▸ EXERCISE GOAL
The first line of the entries through the line bearing "def shaK1 : List": copy these lines exactly and return nothing else.
Start of Block
-- ==== Sys2Proof/Machine/Crypto.lean ====
section
/-! DEFINITION. The published primitives that chapters 11 and 17 name: SHA-512, HMAC, HKDF, RSASSA-PKCS1-v1_5 with
SHA-512, and CRC-32 of IEEE 802.3, as functions on bytes. -/
namespace Sys2Proof.Machine

/-- Round constants of SHA-512, twenty to a list. -/
def shaK0 : List Nat := [
  0x428A2F98D728AE22, 0x7137449123EF65CD, 0xB5C0FBCFEC4D3B2F, 0xE9B5DBA58189DBBC,
  0x3956C25BF348B538, 0x59F111F1B605D019, 0x923F82A4AF194F9B, 0xAB1C5ED5DA6D8118,
  0xD807AA98A3030242, 0x12835B0145706FBE, 0x243185BE4EE4B28C, 0x550C7DC3D5FFB4E2,
  0x72BE5D74F27B896F, 0x80DEB1FE3B1696B1, 0x9BDC06A725C71235, 0xC19BF174CF692694,
  0xE49B69C19EF14AD2, 0xEFBE4786384F25E3, 0x0FC19DC68B8CD5B5, 0x240CA1CC77AC9C65]

/-- Round constants of SHA-512, twenty to a list. -/
def shaK1 : List Nat := [
  0x2DE92C6F592B0275, 0x4A7484AA6EA6E483, 0x5CB0A9DCBD41FBD4, 0x76F988DA831153B5,
  0x983E5152EE66DFAB, 0xA831C66D2DB43210, 0xB00327C898FB213F, 0xBF597FC7BEEF0EE4,
  0xC6E00BF33DA88FC2, 0xD5A79147930AA725, 0x06CA6351E003826F, 0x142929670A0E6E70,
  0x27B70A8546D22FFC, 0x2E1B21385C26C926, 0x4D2C6DFC5AC42AED, 0x53380D139D95B3DF,
  0x650A73548BAF63DE, 0x766A0ABB3C77B2A8, 0x81C2C92E47EDAEE6, 0x92722C851482353B]

/-- Round constants of SHA-512, twenty to a list. -/
def shaK2 : List Nat := [
  0xA2BFE8A14CF10364, 0xA81A664BBC423001, 0xC24B8B70D0F89791, 0xC76C51A30654BE30,
  0xD192E819D6EF5218, 0xD69906245565A910, 0xF40E35855771202A, 0x106AA07032BBD1B8,
  0x19A4C116B8D2D0C8, 0x1E376C085141AB53, 0x2748774CDF8EEB99, 0x34B0BCB5E19B48A8,
  0x391C0CB3C5C95A63, 0x4ED8AA4AE3418ACB, 0x5B9CCA4F7763E373, 0x682E6FF3D6B2B8A3,
  0x748F82EE5DEFB2FC, 0x78A5636F43172F60, 0x84C87814A1F0AB72, 0x8CC702081A6439EC]

/-- Round constants of SHA-512, twenty to a list. -/
def shaK3 : List Nat := [
  0x90BEFFFA23631E28, 0xA4506CEBDE82BDE9, 0xBEF9A3F7B2C67915, 0xC67178F2E372532B,
  0xCA273ECEEA26619C, 0xD186B8C721C0C207, 0xEADA7DD6CDE0EB1E, 0xF57D4F7FEE6ED178,
  0x06F067AA72176FBA, 0x0A637DC5A2C898A6, 0x113F9804BEF90DAE, 0x1B710B35131C471B,
  0x28DB77F523047D84, 0x32CAAB7B40C72493, 0x3C9EBE0A15C9BEBC, 0x431D67C49C100D4C,
  0x4CC5D4BECB3E42B6, 0x597F299CFC657E2A, 0x5FCB6FAB3AD6FAEC, 0x6C44198C4A475817]

/-- Initial hash value of SHA-512. -/
def shaH : List Nat := [
  0x6A09E667F3BCC908, 0xBB67AE8584CAA73B, 0x3C6EF372FE94F82B, 0xA54FF53A5F1D36F1,
  0x510E527FADE682D1, 0x9B05688C2B3E6C1F, 0x1F83D9ABFB41BD6B, 0x5BE0CD19137E2179]

/-- All 80 round constants. -/
def shaKs : List Nat := shaK0 ++ shaK1 ++ shaK2 ++ shaK3

/-- Rotate a 64-bit number right. -/
def rotr64 (x n : Nat) : Nat := (x / 2 ^ n) ||| (x * 2 ^ (64 - n) % 2 ^ 64)

/-- The eight working variables. -/
structure Sha where
  a : Nat
  b : Nat
  c : Nat
  d : Nat
  e : Nat
  f : Nat
  g : Nat
  h : Nat
  deriving DecidableEq, Repr, Inhabited

/-- The next word of the message schedule from the sixteen before it, oldest first. -/
def shaNext (w : List Nat) : Nat :=
  let x := nth w 1
  let y := nth w 14
  (nth w 0 + (rotr64 x 1 ^^^ rotr64 x 8 ^^^ x / 2 ^ 7) + nth w 9 + (rotr64 y 19 ^^^ rotr64 y 61 ^^^ y / 2 ^ 6))
    % 2 ^ 64

/-- The rounds: `w` holds the next sixteen schedule words. -/
def shaRounds : List Nat → List Nat → Sha → Sha
  | [], _, s => s
  | k :: ks, w, s =>
    let t1 := s.h + (rotr64 s.e 14 ^^^ rotr64 s.e 18 ^^^ rotr64 s.e 41)
      + ((s.e &&& s.f) ^^^ ((2 ^ 64 - 1 - s.e) &&& s.g)) + k + nth w 0
    let t2 := (rotr64 s.a 28 ^^^ rotr64 s.a 34 ^^^ rotr64 s.a 39)
      + ((s.a &&& s.b) ^^^ (s.a &&& s.c) ^^^ (s.b &&& s.c))
    shaRounds ks (w.drop 1 ++ [shaNext w])
      ⟨(t1 + t2) % 2 ^ 64, s.a, s.b, s.c, (s.d + t1) % 2 ^ 64, s.e, s.f, s.g⟩

/-- One block of 128 bytes. -/
def shaBlock (s : Sha) (b : List Byte) : Sha :=
  let r := shaRounds shaKs ((chunksOf 8 b).map beNat) s
  ⟨(s.a + r.a) % 2 ^ 64, (s.b + r.b) % 2 ^ 64, (s.c + r.c) % 2 ^ 64, (s.d + r.d) % 2 ^ 64,
    (s.e + r.e) % 2 ^ 64, (s.f + r.f) % 2 ^ 64, (s.g + r.g) % 2 ^ 64, (s.h + r.h) % 2 ^ 64⟩

/-- SHA-512 of a message, 64 bytes. -/
def sha512 (m : List Byte) : List Byte :=
  let z := (128 - (m.length + 17) % 128) % 128
  let p := m ++ [0x80#8] ++ zeros z ++ toBE 16 (8 * m.length)
  let i : Sha := ⟨nth shaH 0, nth shaH 1, nth shaH 2, nth shaH 3, nth shaH 4, nth shaH 5, nth shaH 6, nth shaH 7⟩
  let s := (chunksOf 128 p).foldl shaBlock i
  [s.a, s.b, s.c, s.d, s.e, s.f, s.g, s.h].flatMap (toBE 8)

/-- Bytes combined with one byte by exclusive or. -/
def xorByte (b : List Byte) (v : Byte) : List Byte := b.map (· ^^^ v)

/-- HMAC with SHA-512 (RFC 2104). -/
def hmac512 (key msg : List Byte) : List Byte :=
  let k := fitBytes 128 (if key.length > 128 then sha512 key else key)
  sha512 (xorByte k 0x5C#8 ++ sha512 (xorByte k 0x36#8 ++ msg))

/-- HKDF with SHA-512 (RFC 5869), `n` bytes, at most 64. -/
def hkdf512 (ikm salt info : List Byte) (n : Nat) : List Byte :=
  (hmac512 (hmac512 salt ikm) (info ++ [0x01#8])).take n

/-- b^e modulo n by `fuel` squarings, least significant exponent bit first. -/
def powModGo (n : Nat) : Nat → Nat → Nat → Nat → Nat
  | 0, _, _, acc => acc
  | fuel + 1, b, e, acc =>
    if e = 0 then acc
    else powModGo n fuel (b * b % n) (e / 2) (if e % 2 = 1 then acc * b % n else acc)

/-- b^e modulo n for exponents below 2^4200. -/
def powMod (b e n : Nat) : Nat := powModGo n 4200 (b % n) e (1 % n)

/-- The encoded message of RSASSA-PKCS1-v1_5 with SHA-512 for a 512-byte modulus (RFC 8017). -/
def pkcs1 (msg : List Byte) : List Byte :=
  let der : List Byte := [0x30, 0x51, 0x30, 0x0D, 0x06, 0x09, 0x60, 0x86, 0x48, 0x01, 0x65, 0x03, 0x04, 0x02, 0x03,
    0x05, 0x00, 0x04, 0x40]
  [0x00#8, 0x01#8] ++ List.replicate 426 0xFF#8 ++ [0x00#8] ++ der ++ sha512 msg

/-- A signature of 512 bytes verifies under modulus `n` and exponent `e`. -/
def rsaVerify (n e : Nat) (msg sig : List Byte) : Bool :=
  sig.length == 512 && decide (beNat sig < n) && powMod (beNat sig) e n == beNat (pkcs1 msg)

/-- The signature of a message under modulus `n` and private exponent `d`. -/
def rsaSign (n d : Nat) (msg : List Byte) : List Byte := toBE 512 (powMod (beNat (pkcs1 msg)) d n)

/-- Eight steps of the reflected CRC-32. -/
def crcBits : Nat → Nat → Nat
  | 0, c => c
  | k + 1, c => crcBits k (if c % 2 = 1 then (c / 2) ^^^ 0xEDB88320 else c / 2)

/-- CRC-32 of IEEE 802.3. -/
def crc32 (m : List Byte) : Nat := (m.foldl (fun c b => crcBits 8 (c ^^^ b.toNat)) 0xFFFFFFFF) ^^^ 0xFFFFFFFF

end Sys2Proof.Machine
end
End of Block
▸ YOUR SOLUTION
-- ==== Sys2Proof/Machine/Crypto.lean ====
section
/-! DEFINITION. The published primitives that chapters 11 and 17 name: SHA-512, HMAC, HKDF, RSASSA-PKCS1-v1_5 with
SHA-512, and CRC-32 of IEEE 802.3, as functions on bytes. -/
namespace Sys2Proof.Machine

/-- Round constants of SHA-512, twenty to a list. -/
def shaK0 : List Nat := [
  0x428A2F98D728AE22, 0x7137449123EF65CD, 0xB5C0FBCFEC4D3B2F, 0xE9B5DBA58189DBBC,
  0x3956C25BF348B538, 0x59F111F1B605D019, 0x923F82A4AF194F9B, 0xAB1C5ED5DA6D8118,
  0xD807AA98A3030242, 0x12835B0145706FBE, 0x243185BE4EE4B28C, 0x550C7DC3D5FFB4E2,
  0x72BE5D74F27B896F, 0x80DEB1FE3B1696B1, 0x9BDC06A725C71235, 0xC19BF174CF692694,
  0xE49B69C19EF14AD2, 0xEFBE4786384F25E3, 0x0FC19DC68B8CD5B5, 0x240CA1CC77AC9C65]

/-- Round constants of SHA-512, twenty to a list. -/
def shaK1 : List Nat := [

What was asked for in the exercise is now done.